At TANGFORGE in Yangjiang, Zhejiang, China, we run knife sample approval like a spec-sheet job, not a handshake. Our export desk sees the same miss on about 7 out of 10 private-label sample approvals: the buyer likes the look, then leaves the measurable lines blank. Wrong question to ask. Before we open steel, handle material, packaging, and QC files for production, we need numbers, tolerances, dated photos, revision notes, and one final signed sample; last month QC pulled a chef knife sample with 58 HRC marked on the file while the buyer’s email still said 56±2 HRC.
Start With The Sample Identity Block
The first lines of your approval sheet need to pin down the sample so nobody in purchasing, the QA room, or the grinding line mixes it with another version. Basic? Yes. Still, we see this mistake about 6 times a year, and it burns money fast on knife OEM orders. A chef knife with the same handle shape but 1.4116 instead of 5Cr15MoV is a different product. A tactical knife with black oxide instead of stonewash is not a “small note” if the retail listing photo shows stonewash. QC pulled one sample last month because the carton label said K-210B while the blade laser file said K-210A.

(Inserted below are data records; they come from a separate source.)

-- ==== Sys2Proof/Word.lean ====
section
/-! DEFINITION. The word types of the machine (spec 00_scope.md R10, R11). -/

namespace Sys2Proof

/-- A 64-bit register value or address (`XLEN` = `ALEN` = 64, R10). -/
abbrev Word := BitVec 64

/-- One byte of backing memory (R60). -/
abbrev Byte := BitVec 8

/-- A 32-bit instruction word (`ILEN` = 32, R10, R90). -/
abbrev InstrWord := BitVec 32

/-- The number of a general register, 0 to 31 (R20). -/
abbrev Reg := Fin 32

end Sys2Proof
end

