-- ==== Sys2Proof/Machine/Core.lean ====
section
/-! DEFINITION. The machine as the host reads it. -/

def Sys2Proof.core : Host.Core := {
  State := Sys2Proof.Machine.State,
  Fault := Sys2Proof.Machine.Fault,
  Refusal := Sys2Proof.Machine.Refusal,
  step := Sys2Proof.Machine.step,
  reset := Sys2Proof.Machine.State.reset }
end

Your identity block should include item code, buyer SKU, factory model code, product name, intended market, sample version, sample date, and approval status. If you sell through Amazon or large retailers, add FNSKU, UPC or EAN, and retail pack version, because the buyer will flag it later if the barcode on the color box does not match the PO. For a knife set, identify every piece: 8 inch chef knife, 7 inch santoku, 5 inch utility, 3.5 inch paring knife, scissors, block, sheath, and packaging insert. Name each blade. Do not approve the set as one vague object unless you want a packing table argument at 9 p.m.
At our Yangjiang, Zhejiang facility in China, one OEM kitchen knife project may pass through CAD, grinding, heat treatment, handle fitting, logo, packaging, and final QC teams. A clear identity block keeps those teams working from the same file, especially when the laser room is checking logo position in mm and the heat-treatment record is tied to HRC targets. Our usual sample lead time is 10 to 18 days for standard private-label kitchen knives and 20 to 35 days for new tooling or Damascus patterns. If the sample sheet says only “black handle chef knife,” the production file is already weak. We’ve seen this go sideways.
Practical rule: one sample approval sheet should equal one sellable SKU or one clearly defined set. If you change steel, finish, handle material, logo, or packaging after approval, issue a new revision with a version code such as V2 or Rev.B. Do not let a revised email become the real spec while the old signed sheet remains in the factory file. The math does not work when QC inspects against AQL 2.5 using one sheet and the buyer expects another.
Blade Dimensions Buyers Actually Feel
Blade dimensions are not paperwork for the engineer. Buyers feel them in balance, cutting drag, sheath fit, retail photos, and the first 20 reviews. On the approval sheet, we split visual sizes from working sizes. Overall length, blade length, handle length, blade height, spine thickness, edge angle, tip profile, and weight each need a target with tolerance; for example, 203 mm blade length ±1.0 mm and 185 g ±5%. If you sign off from photos only, this is the wrong question to ask. The grinding line will decide the rest, and we have seen a PO typo like “2.0 mm spine” become 2.8 mm on the first sample run.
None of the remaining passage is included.